## About this exercise
Each line in the records that mentions the word "spills" needs to be listed.

## Exercise data
______

/-- READ_BIN returns twenty bytes in the order of R134 for a bin, CR (index 12) and PG (index 13), and
clears the latches, the spill count and the noise count it has returned; an index above 13 is refused with
BAD_INDEX. -/
def Obligations.ReadBin : Prop :=
  (∀ (s u : State) (i : Byte), s.Hands (.readBin i) u → 14 ≤ i.toNat →
    exec (.readBin i) s = .next (u.answer .badIndex [])) ∧
  ∀ (s u : State) (i : Byte) (c : Chute), s.Hands (.readBin i) u → i.toNat = (chuteIndex c).val →
    ∃ b,
      exec (.readBin i) s = .next
        (State.answer
          { u with gates :=
            { u.gates with
              ejectors :=
                (u.gates.ejectors.set (chuteIndex c).val { u.ejector c with noise := 0 })
              bins :=
                match c with
                | .gate g =>
                  u.gates.bins.set g.val
                    { u.bin g with removedLatch := false, insertedLatch := false, spills := 0 }
                | _ => u.gates.bins } } .ok b) ∧
      b.length = 20 ∧ fieldAt b 0 1 = i.toNat ∧
      (∀ g, c = .gate g →
        fieldAt b 1 1 =
          (if (u.bin g).present = false then 4
          else if (u.bin g).blocked = true then 3
          else if (u.bin g).stalled = true then 2
          else if (u.bin g).capacity ≤ (u.bin g).fill then 1
          else 0) ∧
        (fieldAt b 2 1).testBit 0 = (u.bin g).present ∧ (fieldAt b 2 1).testBit 1 = (u.bin g).stalled ∧
        (fieldAt b 2 1).testBit 2 = (u.bin g).blocked ∧
        (fieldAt b 2 1).testBit 3 = (u.bin g).removedLatch ∧
        (fieldAt b 2 1).testBit 4 = (u.bin g).insertedLatch ∧
        (fieldAt b 2 1).testBit 5 = (u.bin g).nearFullNow ∧ fieldAt b 2 1 < 64 ∧
        fieldAt b 3 2 = (u.bin g).capacity % 65536 ∧ fieldAt b 5 2 = (u.bin g).threshold % 65536 ∧
        fieldAt b 7 2 = (u.bin g).fill % 65536 ∧ fieldAt b 9 1 = (u.bin g).misses % 256 ∧
        fieldAt b 10 2 = (u.bin g).swaps.toNat ∧ fieldAt b 16 2 = (u.bin g).spills % 65536) ∧
      ((∀ g, c ≠ .gate g) →
        fieldAt b 1 1 = 255 ∧ fieldAt b 2 1 = 0 ∧ fieldAt b 3 2 = 0 ∧ fieldAt b 5 2 = 0 ∧
        fieldAt b 7 2 = 0 ∧
        fieldAt b 9 1 = (if c = .purge then u.gates.purgeMisses % 256 else 0) ∧
        fieldAt b 10 2 = 0 ∧ fieldAt b 16 2 = 0) ∧
      fieldAt b 12 1 =
        (match (u.ejector c).state with
          | .idle => 0
          | .fired _ _ => 1
          | .settling => 2) ∧
      fieldAt b 13 1 =
        (match (u.ejector c).state with
          | .fired p _ => p.val
          | _ => 255) ∧
      fieldAt b 14 2 = (u.ejector c).noise % 65536 ∧
      fieldAt b 18 1 = u.gates.settings.pulseWidth % 256 ∧
      fieldAt b 19 1 = u.gates.settings.confirmWindow % 256

/-! ## The host's operations on records -/

/-- READ_POCKET is answered OK for every pocket, changes no state, and returns 29 bytes and 12 for each reading
in the order of the READ_POCKET payload of section 11.4; EMPTY and UNKNOWN have nothing present; a pocket
number above 23 is refused with BAD_INDEX (R37, R19, R20).  That the list may hold more than six readings is the model's choice, log
entry 27. -/
def Obligations.ReadPocket : Prop :=
  (∀ (s u : State) (i : Byte), s.Hands (.readPocket i) u → 24 ≤ i.toNat →
    exec (.readPocket i) s = .next (u.answer .badIndex [])) ∧
  ∀ (s u : State) (i : Byte) (p : Fin 24), s.Hands (.readPocket i) u → i.toNat = p.val →
    ∃ b, exec (.readPocket i) s = .next (u.answer .ok b) ∧
      fieldAt b 0 1 = p.val ∧ fieldAt b 1 1 = (u.dial.position.val + 24 - p.val) % 24 ∧
      (u.pocket p = .empty → b.drop 2 = List.replicate 27 0#8) ∧
      (u.pocket p = .unknown → b.drop 2 = 1#8 :: List.replicate 26 0#8) ∧
      ∀ r, u.pocket p = .live r →
        b.length = 29 + 12 * r.readings.length ∧
        fieldAt b 2 1 =
          (match r.phase with
            | .pending _ _ => 2
            | .measuring _ _ _ => 3
            | .classified => 4
            | .ejecting _ => 5
            | .purgePending _ => 6
            | .checkDone => 7) ∧
        (fieldAt b 3 2).testBit 0 = true ∧
        ((fieldAt b 3 2).testBit 1 = true ↔ ∃ hd o, r.phase = .pending hd o) ∧
        ((fieldAt b 3 2).testBit 2 = true ↔ ∃ hd o m, r.phase = .measuring hd o m) ∧
        ((fieldAt b 3 2).testBit 3 = true ↔ ∃ hd o m, r.phase = .measuring hd o (some m)) ∧
        (fieldAt b 3 2).testBit 4 = r.grading.isSome ∧ (fieldAt b 3 2).testBit 5 = r.grading.isSome ∧
        (fieldAt b 3 2).testBit 6 = r.cls.isSome ∧
        ((fieldAt b 3 2).testBit 7 = true ↔ ∃ e, r.phase = .ejecting e) ∧
        ((fieldAt b 3 2).testBit 8 = true ↔
          (∃ w, r.phase = .purgePending w) ∨ ∃ w, r.phase = .ejecting (.purge w)) ∧
        fieldAt b 3 2 < 512 ∧
        fieldAt b 5 1 =
          (match r.kind with
            | .part => 0
            | .check => 1) ∧
        fieldAt b 6 2 = r.lot % 65536 ∧ fieldAt b 8 3 = r.serial % 16777216 ∧
        fieldAt b 11 1 = r.lap % 256 ∧ fieldAt b 12 1 = r.attempts % 256 ∧
        (fieldAt b 13 1).testBit 0 = r.flags.forced ∧ (fieldAt b 13 1).testBit 1 = r.flags.recalled ∧
        (fieldAt b 13 1).testBit 2 = r.flags.recallPending ∧
        (fieldAt b 13 1).testBit 3 = r.flags.degraded ∧
        (fieldAt b 13 1).testBit 4 = r.flags.saturated ∧
        ((fieldAt b 13 1).testBit 5 = true ↔
          (∃ hd, r.phase = .pending hd true) ∨ ∃ hd m, r.phase = .measuring hd true m) ∧
        fieldAt b 13 1 < 64 ∧
        fieldAt b 14 1 =
          (match r.phase with
            | .pending .b _ => 1
            | .measuring .b _ _ => 1
            | _ => 0) ∧
        fieldAt b 15 1 =
          (match r.phase with
            | .measuring _ _ (some .abort) => 1
            | _ => 0) ∧
        fieldAt b 16 4 =
          (match r.grading with
            | some g => (BitVec.ofInt 32 g.deviation).toNat
            | none => 0) ∧
        fieldAt b 20 1 =
          (match r.grading with
            | some ⟨_, .one .a _⟩ => 1
            | some ⟨_, .one .b _⟩ => 2
            | some ⟨_, .both _ _⟩ => 3
            | none => 0) ∧
        fieldAt b 21 2 =
          (match r.grading with
            | some ⟨_, .one .a e⟩ => e.toNat
            | some ⟨_, .both e _⟩ => e.toNat
            | _ => 0) ∧
        fieldAt b 23 2 =
          (match r.grading with
            | some ⟨_, .one .b e⟩ => e.toNat
            | some ⟨_, .both _ e⟩ => e.toNat
            | _ => 0) ∧
        fieldAt b 25 1 =
          (match r.cls with
            | some k => k.val
            | none => 0) ∧
        fieldAt b 26 1 =
          (match r.phase with
            | .ejecting (.gate g) => 8 + g.val
            | .ejecting .checkReturn => 20
            | .ejecting (.purge _) => 21
            | _ => 0) ∧
        fieldAt b 27 1 =
          (match r.phase with
            | .purgePending w => w.code.val
            | .ejecting (.purge w) => w.code.val
            | _ => 0) ∧
        fieldAt b 28 1 = r.readings.length % 256 ∧
        ∀ (k : Nat) (x : Reading), r.readings[k]? = some x →
          fieldAt b (29 + 12 * k) 1 =
            (match x.head with
              | .a => 0
              | .b => 1) ∧
          (fieldAt b (30 + 12 * k) 1).testBit 0 = x.sample.isSome ∧
          (fieldAt b (30 + 12 * k) 1).testBit 1 = x.sample.isSome ∧
          (fieldAt b (30 + 12 * k) 1).testBit 2 =
            (match x.sample with
              | some v => v.saturated
              | none => false) ∧
          (fieldAt b (30 + 12 * k) 1).testBit 3 = x.doubtful ∧
          (fieldAt b (30 + 12 * k) 1).testBit 4 = x.forced ∧ fieldAt b (30 + 12 * k) 1 < 32 ∧
          (∀ v, x.sample = some v →
            fieldAt b (31 + 12 * k) 3 = v.code.toNat ∧ fieldAt b (34 + 12 * k) 1 = v.status.toNat ∧
            fieldAt b (35 + 12 * k) 4 = (BitVec.ofInt 32 v.deviation).toNat) ∧
          (x.sample = none →
            fieldAt b (31 + 12 * k) 3 = 0 ∧ fieldAt b (34 + 12 * k) 1 = 0 ∧
            fieldAt b (35 + 12 * k) 4 = 0) ∧
          fieldAt b (39 + 12 * k) 2 = x.epoch.toNat

/-- VOID_POCKET by the state of the record (R38); REROUTE_POCKET, the state before the class (R40); FORCE_CLASS,
refused when its index names a class of neither bank (R102). -/
def Obligations.VoidRerouteAndForce : Prop :=
  (∀ (s u : State) (i : Byte) (p : Fin 24), s.Hands (.voidPocket i) u → i.toNat = p.val →
    (u.pocket p = .empty → exec (.voidPocket i) s = .next (u.answer .notLive [])) ∧
    (u.pocket p = .unknown → exec (.voidPocket i) s = .next (u.answer .ok [])) ∧
    ∀ r, u.pocket p = .live r →
      ((∃ e, r.phase = .ejecting e) → exec (.voidPocket i) s = .next (u.answer .inFlight [])) ∧
      (∀ hd o m, r.phase = .measuring hd o m →
        exec (.voidPocket i) s = .next
          (State.answer
            { u with pockets :=
              (u.pockets.set p.val (.live { r with phase := .measuring hd o (some .voided) })) } .ok [])) ∧
      (((∃ hd o, r.phase = .pending hd o) ∨ r.phase = .classified ∨ (∃ w, r.phase = .purgePending w) ∨
          r.phase = .checkDone) →
        exec (.voidPocket i) s = .next
          (State.answer
            { u with pockets :=
              (u.pockets.set p.val (.live { r with phase := .purgePending .voided })) } .ok []))) ∧
  (∀ (s u : State) (i k : Byte) (p : Fin 24), s.Hands (.reroutePocket i k) u → i.toNat = p.val →
    ((∀ r, u.pocket p = .live r → r.phase ≠ .classified) →
      exec (.reroutePocket i k) s = .next (u.answer .refusedState [])) ∧
    ∀ r, u.pocket p = .live r → r.phase = .classified →
      (∀ (c : Fin 12) (d : ClassDef), k.toNat = c.val → u.banks.active.cls c = some d →
        exec (.reroutePocket i k) s = .next
          (State.answer
            { u with pockets :=
              (u.pockets.set p.val
                (.live { r with cls := some c, flags := { r.flags with forced := true } })) } .ok [])) ∧
      ((∀ c : Fin 12, k.toNat = c.val → u.banks.active.cls c = none) →
        exec (.reroutePocket i k) s = .next (u.answer .badIndex []))) ∧
  ∀ (s u : State) (k : Byte), s.Hands (.forceClass k) u →
    (∀ c : Fin 12, k.toNat = c.val →
      (u.banks.pending.cls c ≠ none ∨ u.banks.active.cls c ≠ none) →
      exec (.forceClass k) s = .next (State.answer { u with forceClass := some c } .ok [])) ∧
    ((∀ c : Fin 12, k.toNat = c.val → u.banks.pending.cls c = none ∧ u.banks.active.cls c = none) →
      exec (.forceClass k) s = .next (u.answer .badIndex []))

______

## Solution for this task
                    { u.bin g with removedLatch := false, insertedLatch := false, spills := 0 }
        fieldAt b 10 2 = (u.bin g).swaps.toNat ∧ fieldAt b 16 2 = (u.bin g).spills % 65536) ∧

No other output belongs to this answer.